Sistem Informasi Geografis SIG Pemodelan Kesesuaian Habitat Berbasis SIG dan Statistika

Upaya pemerintah untuk mengembangkan sektor non-pertanian di kecamatan-kecamatan di kawasan penyangga ekosistem Leuser tampaknya terbatas, bahkan dalam kebijaksanaan pembangunan Provinsi NAD, dua kabupaten dimana ekosistem Leuser berada yaitu Kabupaten Aceh Selatan dan Aceh Tenggara diarahkan kepada wilayah pembangunan dan pengembangan pertanian-perkebunan TFCA Sumatera, 2010. Terdapat sedikitnya 31 wilayah kecamatan di empat kabupaten yang merupakan daerah penyangga ekosistem leuseur. Penggunaan lahan di kawasan penyangga ekosistem Leuser ini umumnya terdiri dari pemukiman, perkebunan rakyat, sawah, pertanaman campuran dan hutan lindung TFCA Sumatera, 2010. Terlepas dari keanekaragaman hayatinya yang kaya, Ekosistem Leuser menyediakan fungsi pendukung kehidupan untuk pengembangan yang bisa mendukung kira-kira empat juta orang-orang yang hidup di sekitarnya. Beberapa contoh dari fungsi ini adalah: persediaan air bersih yang rutin, pengendali banjir dan erosi, perlindungan plasma nutfah, pengaturan iklim lokal, penjerap karbon, perikanan air tawar dan kecantikan alami untuk mendukung pariwisata TFCA Sumatera, 2010.

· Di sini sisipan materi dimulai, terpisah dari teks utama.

-- ==== Sys2Proof/Certificates/Slice0/Obligations.lean ====
section
/-!
DEFINITION. The statements for the provers. Each says which rule of the spec it follows; a statement that an instruction completes
gives the next state of its own effect, for every state and operands that meet its hypotheses.
-/

open Sys2Proof Sys2Proof.Machine

/-! ## Words of class C -/

/-- R200, R202 to R208: NOP, NOPW, the branches, the calls and the deadline branch, whose flag lets them act, have these effects; LOOP and
LOOPX that pass their checks set the loop state over the body after their bundle, or skip the body when the count is zero. -/
def Obligations.TransferWords : Prop :=
  ∀ (s : State) (g : Gate),
    (Acts s 0 g [] → exec (.nop g) s = .next s) ∧
    (∀ n, Acts s 0 g [] → exec (.nopw g n) s = .next (s.delay (max 1 n.toNat))) ∧
    (∀ off, Acts s 0 g [] → exec (.br g off) s = .next ((s.goto (s.target 16 off.toNat)).delay 2)) ∧
    (∀ t, Acts s 0 g [] → t.toNat < 2 ^ 56 → t.toNat % 4 = 0 → exec (.brLong g t) s = .next ((s.goto t.toNat).delay 2)) ∧
    (∀ p cond off, Acts s 0 g [] → exec (.brf g p cond off) s =
      .next ((if brfCond cond.toNat s.was.active (s.predMask p false) then s.goto (s.target 11 off.toNat) else s).delay 2)) ∧
    (∀ p cond t, Acts s 0 g [] → t.toNat < 2 ^ 56 → t.toNat % 4 = 0 → exec (.brfLong g p cond t) s =
      .next ((if brfCond cond.toNat s.was.active (s.predMask p false) then s.goto t.toNat else s).delay 2)) ∧
    (∀ sh sI sN, Acts s 0 g (useS [sI, sN]) → (s.rS sN + s.rS sI <<< sh.toNat).toNat < 2 ^ 56 →
      (s.rS sN + s.rS sI <<< sh.toNat).toNat % 4 = 0 →
      exec (.jmpi g sh sI sN) s = .next ((s.goto (s.rS sN + s.rS sI <<< sh.toNat).toNat).delay 3)) ∧
    (∀ off, Acts s 0 g (useS [31]) → exec (.call g off) s =
      .next (((s.wS 31 (BitVec.ofNat 64 s.issue.next) 2).goto (s.target 16 off.toNat)).delay 2)) ∧
    (∀ t, Acts s 0 g (useS [31]) → t.toNat < 2 ^ 56 → t.toNat % 4 = 0 → exec (.callLong g t) s =
      .next (((s.wS 31 (BitVec.ofNat 64 s.issue.next) 2).goto t.toNat).delay 2)) ∧
    (∀ sN, Acts s 0 g (useS [sN]) → (s.rS sN).toNat < 2 ^ 56 → (s.rS sN).toNat % 4 = 0 →
      exec (.ret g sN) s = .next ((s.goto (s.rS sN).toNat).delay 3)) ∧
    (∀ off sM, Acts s 0 g (useS [sM]) → exec (.brdl g off sM) s = .next ((match s.deadline with
      | some dl => if dl ≤ (BitVec.ofNat 64 s.time + s.rS sM).toNat then s.goto (s.target 11 off.toNat) else s
      | none => s).delay 2)) ∧
    (∀ sM t, Acts s 0 g (useS [sM]) → t.toNat < 2 ^ 56 → t.toNat % 4 = 0 → exec (.brdlLong g sM t) s = .next ((match s.deadline with
      | some dl => if dl ≤ (BitVec.ofNat 64 s.time + s.rS sM).toNat then s.goto t.toNat else s
      | none => s).delay 2)) ∧
    (∀ (imm : BitVec 11) (sC : BitVec 5) (x : LoopExt) (lit : Option Dword), Acts s 0 g (useS [sC]) → s.loopCheck x = .ok →
      let skip := s.mod (fun c => { c with pc := s.issue.next + (x.len.toNat + 1) * 4 })
      let set (exitF : Option (BitVec 3)) := s.mod (fun c => { c with
        pc := s.issue.next
        loop := some ⟨s.issue.next, s.issue.next + (x.len.toNat + 1) * 4, s.loopCount imm sC lit, 0, c.depth, exitF, x.incA, x.incB, c.sup⟩ })
      (Instr.wellFormed (.loop g imm sC x lit) = true →
        exec (.loop g imm sC x lit) s = .next (if s.loopCount imm sC lit = 0 then skip else set none)) ∧
      (Instr.wellFormed (.loopx g imm sC x lit) = true →
        exec (.loopx g imm sC x lit) s = .next (if s.loopCount imm sC lit = 0 then skip else set (some x.fx))))

/-- R43 to R46, R210: the words of divergence and rejoin that pass their checks. BRP pushes the taken engines as pending, or every
engine when none falls through; JOIN runs the pending engines of the top entry, or pops it. -/
def Obligations.DivergenceWords : Prop :=
  ∀ (s : State) (g : Gate),
    let brp (p : BitVec 3) (neg : Bool) (t : Nat) := (s.mod (fun c =>
      if (s.paths p neg).2 ≠ 0 then
        { c with stack := ⟨t, 0, 0, (s.paths p neg).1, c.active, 0⟩ :: c.stack, active := (s.paths p neg).2, pc := s.issue.next }
      else ({ c with stack := ⟨0, 0, 0, 0, c.active, 0⟩ :: c.stack, active := (s.paths p neg).1, pc := t } : Ctx).leaveKernel t)).delay 2
    let split (p : BitVec 3) (neg : Bool) (t : Nat) := (match s.splitLanding p neg with
      | some l => s.splitPar l (s.paths p neg).1 (s.paths p neg).2 t
      | none => s.splitSer (s.paths p neg).1 (s.paths p neg).2 t).delay 4
    (∀ p neg off, Acts s 0 g [] → s.brpCheck p neg (s.target 12 off.toNat) = .ok →
      exec (.brp g p neg off) s = .next (brp p neg (s.target 12 off.toNat))) ∧
    (∀ p neg t, Acts s 0 g [] → t.toNat < 2 ^ 56 → t.toNat % 4 = 0 → s.brpCheck p neg t.toNat = .ok →
      exec (.brpLong g p neg t) s = .next (brp p neg t.toNat)) ∧
    (Acts s 0 g [] → s.joinCheck = .ok → exec (.join g) s = .next ((s.mod (fun c => c.join s.issue.next)).delay 2)) ∧
    (∀ p neg off, Acts s 0 g [] → s.splitCheck p neg (s.target 12 off.toNat) = .ok →
      exec (.split g p neg off) s = .next (split p neg (s.target 12 off.toNat))) ∧
    (∀ p neg t, Acts s 0 g [] → t.toNat < 2 ^ 56 → t.toNat % 4 = 0 → s.splitCheck p neg t.toNat = .ok →
      exec (.splitLong g p neg t) s = .next (split p neg t.toNat)) ∧
    (Acts s 0 g [] → s.was.isLanding = true → s.was.stack = [] → exec (.merge g) s = .next (s.mergeLanding s.focus)) ∧
    (Acts s 0 g [] → s.was.isLanding = false → s.mergeCheck = .ok →
      exec (.merge g) s = .next ((s.mod (fun c => c.join s.issue.next)).delay 2)) ∧
    (∀ sM j, Acts s 0 g (useS [sM]) → (s.was.rejoin j.toNat).waiting = 0 → exec (.jinit g sM j) s = .next (s.mod (fun c =>
      c.putJ j.toNat ⟨BitVec.ofNat 16 (s.rS sM).toNat &&& c.active, 0, c.depth, (c.rejoin j.toNat).cont, s.nextOp⟩))) ∧
    (∀ j lit, Acts s 0 g [] → lit.toNat < 2 ^ 16 → (s.was.rejoin j.toNat).waiting = 0 → exec (.jinitLiteral g j lit) s =
      .next (s.mod (fun c => c.putJ j.toNat ⟨BitVec.ofNat 16 lit.toNat &&& c.active, 0, c.depth, (c.rejoin j.toNat).cont, s.nextOp⟩))) ∧
    (∀ j, Acts s 0 g [] → exec (.jarv g j) s = .next (s.mod (fun c =>
      c.putJ j.toNat { c.rejoin j.toNat with mask := (c.rejoin j.toNat).mask &&& ~~~c.active }))) ∧
    (∀ j, Acts s 0 g [.f 1] → s.jwaitCheck j = .ok →
      exec (.jwait g j) s = .next ((s.mod (fun c => (c.jwait j.toNat s.issue.next).1)).delay 2))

2.7 Sistem Informasi Geografis SIG

SIG mulai dikenal pada awal 1980-an. Sejalan dengan berkembangnya perangkat komputer, baik perangkat lunak maupun perangkat keras, SIG berkembang sangat pesat pada era 1990-an. Secara harfiah, SIG dapat diartikan sebagai: suatu komponen yang terdiri atas perangkat keras, perangkat lunak, data geografis dan sumberdaya manusia yang bekerja bersama secara efektif untuk menangkap, menyimpan, memperbaiki, memperbaharui, mengelola, Universitas Sumatera Utara memanipulasi, mengintegrasikan, menganalisa dan menampilkan data dalam suatu informasi berbasis geografis Puntodewo et al., 2003. Lebih lanjut dijelaskan bahwa aplikasi SIG menjawab beberapa pertanyaan seperti: lokasi, kondisi, trend, pola dan pemodelan. Kemampuan inilah yang membedakan SIG dari sistem informasi lainnya. Informasi geografis selalu berhubungan erat dengan ilmu tumbuh- tumbuhan, sejak dimulainya eksplorasi sampai dengan mengkombinasikannya dengan pemetaan, dan membantu ahli botani dalam manganalisis identifikasi prioritas konservasi tumbuhan. Aplikasi SIG dan teknologi Remote Sensing Penginderaan Jauh menunjukkan peningkatan dalam penggunaannya untuk konservasi tumbuhan selama lebih dari dua dekade. Kegunaan utamanya dalam konservasi tumbuhan adalah: pemetaan lokasi spesimen dan distribusi spesimen, pemetaan vegetasi dan habitat, deteksi perubahan habitat, dan mendukung dalam pengelolaan lahan Moat et al., 2009; Foody, 2008.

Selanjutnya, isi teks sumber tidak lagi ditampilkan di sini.